(Saved data entries)
────────────────────

@[simp] theorem modLink_lanes (s : State) (l : Nat) (f : LinkSt → LinkSt) :
    (State.modLink s l f).lanes = s.lanes := by simp [State.modLink]

@[simp] theorem modLink_rings (s : State) (l : Nat) (f : LinkSt → LinkSt) :
    (State.modLink s l f).rings = s.rings := by simp [State.modLink]

@[simp] theorem modLink_dies (s : State) (l : Nat) (f : LinkSt → LinkSt) :
    (State.modLink s l f).dies = s.dies := by simp [State.modLink]

@[simp] theorem modLink_alloc (s : State) (l : Nat) (f : LinkSt → LinkSt) :
    (State.modLink s l f).alloc = s.alloc := by simp [State.modLink]

@[simp] theorem modLink_time (s : State) (l : Nat) (f : LinkSt → LinkSt) :
    (State.modLink s l f).time = s.time := by simp [State.modLink]

@[simp] theorem modLink_tim (s : State) (l : Nat) (f : LinkSt → LinkSt) :
    (State.modLink s l f).tim = s.tim := by simp [State.modLink]

@[simp] theorem modLink_thm (s : State) (l : Nat) (f : LinkSt → LinkSt) :
    (State.modLink s l f).thm = s.thm := by simp [State.modLink]

@[simp] theorem modLink_events (s : State) (l : Nat) (f : LinkSt → LinkSt) :
    (State.modLink s l f).events = s.events := by simp [State.modLink]

@[simp] theorem modLink_out (s : State) (l : Nat) (f : LinkSt → LinkSt) :
    (State.modLink s l f).out = s.out := by simp [State.modLink]

@[simp] theorem modLink_dbgRestart (s : State) (l : Nat) (f : LinkSt → LinkSt) :
    (State.modLink s l f).dbgRestart = s.dbgRestart := by simp [State.modLink]

@[simp] theorem modLink_draw (s : State) (l : Nat) (f : LinkSt → LinkSt) :
    (State.modLink s l f).draw = s.draw := by simp [State.modLink]

@[simp] theorem modLink_pending (s : State) (l : Nat) (f : LinkSt → LinkSt) :
    (State.modLink s l f).pending = s.pending := by simp [State.modLink]

@[simp] theorem setTree_fuses (s : State) (t : Nat) (x : TreeSt) :
    (State.setTree s t x).fuses = s.fuses := by rfl

@[simp] theorem setTree_pins (s : State) (t : Nat) (x : TreeSt) :
    (State.setTree s t x).pins = s.pins := by rfl

@[simp] theorem setTree_csr (s : State) (t : Nat) (x : TreeSt) :
    (State.setTree s t x).csr = s.csr := by rfl

@[simp] theorem setTree_cnt (s : State) (t : Nat) (x : TreeSt) :
    (State.setTree s t x).cnt = s.cnt := by rfl

@[simp] theorem setTree_cap (s : State) (t : Nat) (x : TreeSt) :
    (State.setTree s t x).cap = s.cap := by rfl

@[simp] theorem setTree_hub (s : State) (t : Nat) (x : TreeSt) :
    (State.setTree s t x).hub = s.hub := by rfl

@[simp] theorem setTree_mem (s : State) (t : Nat) (x : TreeSt) :
    (State.setTree s t x).mem = s.mem := by rfl

@[simp] theorem setTree_plates (s : State) (t : Nat) (x : TreeSt) :
    (State.setTree s t x).plates = s.plates := by rfl

@[simp] theorem setTree_plateCodes (s : State) (t : Nat) (x : TreeSt) :
    (State.setTree s t x).plateCodes = s.plateCodes := by rfl

@[simp] theorem setTree_sramCodes (s : State) (t : Nat) (x : TreeSt) :
    (State.setTree s t x).sramCodes = s.sramCodes := by rfl

@[simp] theorem setTree_flags (s : State) (t : Nat) (x : TreeSt) :
    (State.setTree s t x).flags = s.flags := by rfl

@[simp] theorem setTree_fpois (s : State) (t : Nat) (x : TreeSt) :
    (State.setTree s t x).fpois = s.fpois := by rfl

@[simp] theorem setTree_cores (s : State) (t : Nat) (x : TreeSt) :
    (State.setTree s t x).cores = s.cores := by rfl

@[simp] theorem setTree_cmds (s : State) (t : Nat) (x : TreeSt) :
    (State.setTree s t x).cmds = s.cmds := by rfl

@[simp] theorem setTree_nextCmd (s : State) (t : Nat) (x : TreeSt) :
    (State.setTree s t x).nextCmd = s.nextCmd := by rfl

@[simp] theorem setTree_aqts (s : State) (t : Nat) (x : TreeSt) :
    (State.setTree s t x).aqts = s.aqts := by rfl

@[simp] theorem setTree_coll (s : State) (t : Nat) (x : TreeSt) :
    (State.setTree s t x).coll = s.coll := by rfl

@[simp] theorem setTree_mbr (s : State) (t : Nat) (x : TreeSt) :
    (State.setTree s t x).mbr = s.mbr := by rfl

@[simp] theorem setTree_host (s : State) (t : Nat) (x : TreeSt) :
    (State.setTree s t x).host = s.host := by rfl

@[simp] theorem setTree_sec (s : State) (t : Nat) (x : TreeSt) :
    (State.setTree s t x).sec = s.sec := by rfl

@[simp] theorem setTree_lanes (s : State) (t : Nat) (x : TreeSt) :
    (State.setTree s t x).lanes = s.lanes := by rfl

@[simp] theorem setTree_rings (s : State) (t : Nat) (x : TreeSt) :
    (State.setTree s t x).rings = s.rings := by rfl

@[simp] theorem setTree_dies (s : State) (t : Nat) (x : TreeSt) :
    (State.setTree s t x).dies = s.dies := by rfl

@[simp] theorem setTree_alloc (s : State) (t : Nat) (x : TreeSt) :
    (State.setTree s t x).alloc = s.alloc := by rfl

@[simp] theorem setTree_time (s : State) (t : Nat) (x : TreeSt) :
    (State.setTree s t x).time = s.time := by rfl

@[simp] theorem setTree_tim (s : State) (t : Nat) (x : TreeSt) :
    (State.setTree s t x).tim = s.tim := by rfl

@[simp] theorem setTree_thm (s : State) (t : Nat) (x : TreeSt) :
    (State.setTree s t x).thm = s.thm := by rfl

@[simp] theorem setTree_events (s : State) (t : Nat) (x : TreeSt) :
    (State.setTree s t x).events = s.events := by rfl

@[simp] theorem setTree_out (s : State) (t : Nat) (x : TreeSt) :
    (State.setTree s t x).out = s.out := by rfl

@[simp] theorem setTree_dbgRestart (s : State) (t : Nat) (x : TreeSt) :
    (State.setTree s t x).dbgRestart = s.dbgRestart := by rfl

@[simp] theorem setTree_draw (s : State) (t : Nat) (x : TreeSt) :
    (State.setTree s t x).draw = s.draw := by rfl

@[simp] theorem setTree_pending (s : State) (t : Nat) (x : TreeSt) :
    (State.setTree s t x).pending = s.pending := by rfl

@[simp] theorem modTree_fuses (s : State) (t : Nat) (f : TreeSt → TreeSt) :
    (State.modTree s t f).fuses = s.fuses := by simp [State.modTree]

@[simp] theorem modTree_pins (s : State) (t : Nat) (f : TreeSt → TreeSt) :
    (State.modTree s t f).pins = s.pins := by simp [State.modTree]

@[simp] theorem modTree_csr (s : State) (t : Nat) (f : TreeSt → TreeSt) :
    (State.modTree s t f).csr = s.csr := by simp [State.modTree]

@[simp] theorem modTree_cnt (s : State) (t : Nat) (f : TreeSt → TreeSt) :
    (State.modTree s t f).cnt = s.cnt := by simp [State.modTree]

@[simp] theorem modTree_cap (s : State) (t : Nat) (f : TreeSt → TreeSt) :
    (State.modTree s t f).cap = s.cap := by simp [State.modTree]

@[simp] theorem modTree_hub (s : State) (t : Nat) (f : TreeSt → TreeSt) :
    (State.modTree s t f).hub = s.hub := by simp [State.modTree]

@[simp] theorem modTree_mem (s : State) (t : Nat) (f : TreeSt → TreeSt) :
    (State.modTree s t f).mem = s.mem := by simp [State.modTree]

@[simp] theorem modTree_plates (s : State) (t : Nat) (f : TreeSt → TreeSt) :
    (State.modTree s t f).plates = s.plates := by simp [State.modTree]

@[simp] theorem modTree_plateCodes (s : State) (t : Nat) (f : TreeSt → TreeSt) :
    (State.modTree s t f).plateCodes = s.plateCodes := by simp [State.modTree]

@[simp] theorem modTree_sramCodes (s : State) (t : Nat) (f : TreeSt → TreeSt) :
    (State.modTree s t f).sramCodes = s.sramCodes := by simp [State.modTree]

@[simp] theorem modTree_flags (s : State) (t : Nat) (f : TreeSt → TreeSt) :
    (State.modTree s t f).flags = s.flags := by simp [State.modTree]

@[simp] theorem modTree_fpois (s : State) (t : Nat) (f : TreeSt → TreeSt) :
    (State.modTree s t f).fpois = s.fpois := by simp [State.modTree]

@[simp] theorem modTree_cores (s : State) (t : Nat) (f : TreeSt → TreeSt) :
    (State.modTree s t f).cores = s.cores := by simp [State.modTree]

@[simp] theorem modTree_cmds (s : State) (t : Nat) (f : TreeSt → TreeSt) :
    (State.modTree s t f).cmds = s.cmds := by simp [State.modTree]

@[simp] theorem modTree_nextCmd (s : State) (t : Nat) (f : TreeSt → TreeSt) :
    (State.modTree s t f).nextCmd = s.nextCmd := by simp [State.modTree]

@[simp] theorem modTree_aqts (s : State) (t : Nat) (f : TreeSt → TreeSt) :
    (State.modTree s t f).aqts = s.aqts := by simp [State.modTree]

@[simp] theorem modTree_coll (s : State) (t : Nat) (f : TreeSt → TreeSt) :
    (State.modTree s t f).coll = s.coll := by simp [State.modTree]

@[simp] theorem modTree_mbr (s : State) (t : Nat) (f : TreeSt → TreeSt) :
    (State.modTree s t f).mbr = s.mbr := by simp [State.modTree]

@[simp] theorem modTree_host (s : State) (t : Nat) (f : TreeSt → TreeSt) :
    (State.modTree s t f).host = s.host := by simp [State.modTree]

@[simp] theorem modTree_sec (s : State) (t : Nat) (f : TreeSt → TreeSt) :
    (State.modTree s t f).sec = s.sec := by simp [State.modTree]

@[simp] theorem modTree_lanes (s : State) (t : Nat) (f : TreeSt → TreeSt) :
    (State.modTree s t f).lanes = s.lanes := by simp [State.modTree]

@[simp] theorem modTree_rings (s : State) (t : Nat) (f : TreeSt → TreeSt) :
    (State.modTree s t f).rings = s.rings := by simp [State.modTree]

@[simp] theorem modTree_dies (s : State) (t : Nat) (f : TreeSt → TreeSt) :
    (State.modTree s t f).dies = s.dies := by simp [State.modTree]

@[simp] theorem modTree_alloc (s : State) (t : Nat) (f : TreeSt → TreeSt) :
    (State.modTree s t f).alloc = s.alloc := by simp [State.modTree]

@[simp] theorem modTree_time (s : State) (t : Nat) (f : TreeSt → TreeSt) :
    (State.modTree s t f).time = s.time := by simp [State.modTree]

@[simp] theorem modTree_tim (s : State) (t : Nat) (f : TreeSt → TreeSt) :
    (State.modTree s t f).tim = s.tim := by simp [State.modTree]

@[simp] theorem modTree_thm (s : State) (t : Nat) (f : TreeSt → TreeSt) :
    (State.modTree s t f).thm = s.thm := by simp [State.modTree]

@[simp] theorem modTree_events (s : State) (t : Nat) (f : TreeSt → TreeSt) :
    (State.modTree s t f).events = s.events := by simp [State.modTree]

@[simp] theorem modTree_out (s : State) (t : Nat) (f : TreeSt → TreeSt) :
    (State.modTree s t f).out = s.out := by simp [State.modTree]

@[simp] theorem modTree_dbgRestart (s : State) (t : Nat) (f : TreeSt → TreeSt) :
    (State.modTree s t f).dbgRestart = s.dbgRestart := by simp [State.modTree]

@[simp] theorem modTree_draw (s : State) (t : Nat) (f : TreeSt → TreeSt) :
    (State.modTree s t f).draw = s.draw := by simp [State.modTree]

@[simp] theorem modTree_pending (s : State) (t : Nat) (f : TreeSt → TreeSt) :
    (State.modTree s t f).pending = s.pending := by simp [State.modTree]

@[simp] theorem setRxSrc_fuses (s : State) (d : Nat) (x : RxSrc) :
    (State.setRxSrc s d x).fuses = s.fuses := by rfl

@[simp] theorem setRxSrc_pins (s : State) (d : Nat) (x : RxSrc) :
    (State.setRxSrc s d x).pins = s.pins := by rfl

@[simp] theorem setRxSrc_csr (s : State) (d : Nat) (x : RxSrc) :
    (State.setRxSrc s d x).csr = s.csr := by rfl

@[simp] theorem setRxSrc_cnt (s : State) (d : Nat) (x : RxSrc) :
    (State.setRxSrc s d x).cnt = s.cnt := by rfl

@[simp] theorem setRxSrc_cap (s : State) (d : Nat) (x : RxSrc) :
    (State.setRxSrc s d x).cap = s.cap := by rfl

@[simp] theorem setRxSrc_hub (s : State) (d : Nat) (x : RxSrc) :
    (State.setRxSrc s d x).hub = s.hub := by rfl

@[simp] theorem setRxSrc_mem (s : State) (d : Nat) (x : RxSrc) :
    (State.setRxSrc s d x).mem = s.mem := by rfl

@[simp] theorem setRxSrc_plates (s : State) (d : Nat) (x : RxSrc) :
    (State.setRxSrc s d x).plates = s.plates := by rfl

@[simp] theorem setRxSrc_plateCodes (s : State) (d : Nat) (x : RxSrc) :
    (State.setRxSrc s d x).plateCodes = s.plateCodes := by rfl

@[simp] theorem setRxSrc_sramCodes (s : State) (d : Nat) (x : RxSrc) :
    (State.setRxSrc s d x).sramCodes = s.sramCodes := by rfl

@[simp] theorem setRxSrc_flags (s : State) (d : Nat) (x : RxSrc) :
    (State.setRxSrc s d x).flags = s.flags := by rfl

────────────────────

— Task —
Of all the entries above, output exactly the lines between the one holding "theorem modTree_nextCmd (s" and the one holding "theorem modTree_aqts (s", inclusive.

— Exercise answer —
@[simp] theorem modTree_nextCmd (s : State) (t : Nat) (f : TreeSt → TreeSt) :
    (State.modTree s t f).nextCmd = s.nextCmd := by simp [State.modTree]

@[simp] theorem modTree_aqts (s : State) (t : Nat) (f : TreeSt → TreeSt) :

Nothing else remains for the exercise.